You likely won't get an O(n) implementation with pure numpy, but you could use a dict:
lookup = {v: i for i, v in enumerate(x) if v > 0}
result = [v for i, v in enumerate(x) if v < 0 and lookup.get(-v, x.size) > i]
This will be a bit slow in practice, but have good time complexity. A more practical solution would be to use numpy throughout:
# identify the negative numbers
idx = np.flatnonzero(x < 0)
# get the corresponding negative values
neg = x[idx]
# find the index of the first corresponding positive
# will contain false zero for non-matching
p = (-neg == x[:, None]).argmax(0)
# set non-matching to large number
p[x[p] != -neg] = x.size
# return only elements that have smaller index than corresponding positive
result = x[idx[p > idx]]
This is O(n^2) because of the argmax, but likely faster than a pure python implementation for arrays that you are likely to encounter in practice.

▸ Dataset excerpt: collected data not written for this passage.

-- ==== Sys2Proof/Machine/Ingest.lean ====
section
/-! DEFINITION. Sys2Proof/Machine/Ingest.lean: clip ingest (chapter 08): batches, clips, the pixel pipeline, and the commands.
What a decoder makes of a bitstream is the outside standards' (R269 to R271): Config gives it without a body. -/

namespace Sys2Proof.Machine

/-! ## Descriptors (R273) -/

/-- es of an output format. -/
def clipOfmt (d : List Byte) : Option Fmt :=
  match Fmt.ofCode (rd d 0x33 1) with
  | some .fp32 => some .fp32 | some .bf16 => some .bf16 | some .fp16 => some .fp16 | some .uint8 => some .uint8 | _ => none

/-- D for `chn` channels. -/
def clipD (d : List Byte) (chn : Nat) : Nat := rd d 0x30 1 * rd d 0x31 1 * rd d 0x32 1 * chn

/-- Tokens per frame group, per column, per row. -/
def clipDims (d : List Byte) : Nat × Nat × Nat := (rd d 0x2E 2 / rd d 0x30 1, rd d 0x26 2 / rd d 0x31 1, rd d 0x24 2 / rd d 0x32 1)

def within (n lo hi : Nat) : Bool := decide (lo ≤ n) && decide (n ≤ hi)

/-- Strides keep R279; before decoding the channel count is 1 for MATRIX 5 and 3 otherwise. -/
def strideOk (d : List Byte) (es : Nat) : Bool :=
  let ys (k : Nat) : Nat := rd d (0x48 + 4 * k) 4
  if rd d 0x34 1 = 0 then
    ys 0 % 16 == 0 && decide (clipD d (if rd d 0x19 1 = 5 then 1 else 3) * es ≤ ys 0) && ys 1 == 0 && ys 2 == 0 && ys 3 == 0
  else (List.range 4).all fun k => ys k % 16 == 0

/-- [DEDUCED, log 90] -/
def clipOk (d : List Byte) : Bool :=
  let b (o : Nat) : Nat := rd d o 1
  let h (o : Nat) : Nat := rd d o 2
  match clipOfmt d with
  | none => false
  | some f =>
    gvalid (rd d 0 8) && rd d 8 8 % 16 == 0 && gvalid (rd d 8 8) && within (rd d 0x10 4) 1 1048576 &&
    decide (rd d 0x14 4 < rd d 0x10 4) && decide (b 0x18 < 5) && decide (b 0x19 < 6) && decide (b 0x1A < 3) &&
    decide (b 0x1B < 4) && within (h 0x20) 1 8192 && within (h 0x22) 1 4352 && within (h 0x24) 1 8192 &&
    within (h 0x26) 1 4352 && within (h 0x2C) 1 64 && decide (1 ≤ h 0x2E) && within (b 0x30) 1 8 && within (b 0x31) 1 32 &&
    within (b 0x32) 1 32 && decide (b 0x34 < 2) && decide (b 0x35 < 4) && h 0x36 == 0 && decide (rd d 0x38 4 ≤ 10000000) &&
    rd d 0x3C 4 == 0 && resultOk (rd d 0x40 8) &&
    ((List.range 3).all fun k => (dec32 (BitVec.ofNat 32 (rd d (0x64 + 4 * k) 4))).isFinite) && resultOk (rd d 0x70 8) &&
    rd d 0x78 8 == 0 &&
    (b 0x1B != 2 || (decide (h 0x24 ≤ h 0x20) && decide (h 0x26 ≤ h 0x22))) &&
    (b 0x1B != 3 || (h 0x24 == h 0x20 && h 0x26 == h 0x22)) &&
    h 0x2E % b 0x30 == 0 && h 0x26 % b 0x31 == 0 && h 0x24 % b 0x32 == 0 &&
    (f != .uint8 || b 0x35 % 2 == 0) && !(b 0x34 == 1 && f == .fp32) && strideOk d f.bytes

/-- Frames that decoding must output: up to the last selected one (R274). -/
def clipFrames (d : List Byte) : Nat := rd d 0x28 4 + (rd d 0x2E 2 - 1) * rd d 0x2C 2 + 1

/-! ## The pixel pipeline (R275 to R278) -/

/-- One FP32 rounding. -/
def r32 (x : XF) : XF := dec32 (enc32 x)

/-- The FP32 value nearest to a ratio. [DEDUCED, log 91] -/
def ratio (a b : Int) : XF := r32 ((XF.ofDy a 0).div (XF.ofDy b 0))

def clamp01 (x : XF) : XF :=
  if XF.lt x (.zero false) then .zero false else if XF.lt (XF.ofDy 1 0) x then XF.ofDy 1 0 else x

/-- Kr and Kb in units of 1/10,000. -/
def kCoef (m : Nat) : Int × Int := match m with | 1 => (2990, 1140) | 3 => (2627, 593) | _ => (2126, 722)

/-- What colour conversion needs to know: `subX` and `subY` say how chroma is subsampled, `siteX` and `siteY` where its samples lie, in
half luma samples. -/
structure Colour where
  matrix : Nat
  full   : Bool
  ten    : Bool
  mono   : Bool
  subX   : Bool
  subY   : Bool
  siteX  : Nat
  siteY  : Nat
  deriving DecidableEq, Repr

/-- The conversion in force for a clip, from its descriptor and its access units: JPEG chroma is sited at the centre. -/
def Colour.of (d : List Byte) (us : List (List Byte)) : Colour :=
  let codec := rd d 0x18 1
  let jpeg := codec = 4
  let (_, depth, chroma, _) := Config.clipForm codec us
  let (_, _, flags) := Config.clipGeometry codec us
  let m := rd d 0x19 1
  let src := flags / 2 % 4
  { matrix := if m != 0 then m else if jpeg then 1 else if src = 0 then 2 else src
    full := if rd d 0x1A 1 != 0 then rd d 0x1A 1 == 2 else jpeg || flags % 2 == 1
    ten := depth == 10, mono := chroma == 0
    subX := chroma == 1 || chroma == 2, subY := chroma == 1
    siteX := if jpeg then 1 else flags / 8 % 4, siteY := if jpeg then 1 else flags / 32 % 4 }

def Colour.chn (k : Colour) : Nat := if k.mono || k.matrix = 5 then 1 else 3

/-- A normalised sample: luma for plane 0, else chroma. -/
def Colour.norm (k : Colour) (pl : Nat) (v : XF) : XF :=
  let u : Int := if k.ten then 4 else 1
  let off : Int := if k.full then (if pl = 0 then 0 else 128 * u) else if pl = 0 then 16 * u else 128 * u
  let range : Int := if k.full then 256 * u - 1 else if pl = 0 then 219 * u else 224 * u
  r32 ((r32 (v.sub (XF.ofDy off 0))).div (XF.ofDy range 0))

/-- Taps of one dimension of `n` chroma samples for luma position `x`: the two samples about it with their weights in quarters; past an
edge the edge sample counts (R275). [DEDUCED, log 91] -/
def chromaTaps (sub : Bool) (site n x : Nat) : List (Nat × Int) :=
  if !sub then [(x, 4)] else
  let num : Int := 2 * (x : Int) - site
  let i := num.fdiv 4
  let f := num - 4 * i
  let edge (k : Int) : Nat := (max 0 (min k (n - 1 : Int))).toNat
  [(edge i, 4 - f), (edge (i + 1), f)]

/-- Chroma at luma position (`x`, `y`) of a frame of `w` by `h`, interpolated from the samples `smp` of its plane. -/
def Colour.chroma (k : Colour) (w h : Nat) (smp : Nat → Nat → Nat) (x y : Nat) : XF :=
  let cols := chromaTaps k.subX k.siteX ((w + 1) / 2) x
  let rows := chromaTaps k.subY k.siteY ((h + 1) / 2) y
  let sum : Int := rows.foldl (fun a r => cols.foldl (fun a c => a + r.2 * c.2 * smp c.1 r.1) a) 0
  r32 (XF.ofDy sum (-4))

/-- Channel `c` from the three normalised samples. -/
def Colour.channel (k : Colour) (c : Nat) (y cb cr : XF) : XF :=
  if k.chn = 1 then clamp01 y
  else if k.matrix = 4 then
    clamp01 (if c = 0 then y else r32 ((if c = 1 then cb else cr).add (ratio 1 2)))
  else
    let (kr, kb) := kCoef k.matrix
    let red := r32 (y.add (r32 ((ratio (2 * (10000 - kr)) 10000).mul cr)))
    let blue := r32 (y.add (r32 ((ratio (2 * (10000 - kb)) 10000).mul cb)))
    let green := r32 ((r32 ((r32 (y.sub (r32 ((ratio kr 10000).mul red)))).sub (r32 ((ratio kb 10000).mul blue)))).div
      (ratio (10000 - kr - kb) 10000))
    clamp01 (if c = 0 then red else if c = 1 then green else blue)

Edited given new information
You can use list comprehension and enumerate. Go through each element in x and only keep it if it's less than 0 (negative) and that value multiplied by -1 is not in x up to that position (i.e. if it comes before it in the list).
y = np.array([i for pos,i in enumerate(x) if i<0 and i*-1 not in x[:pos])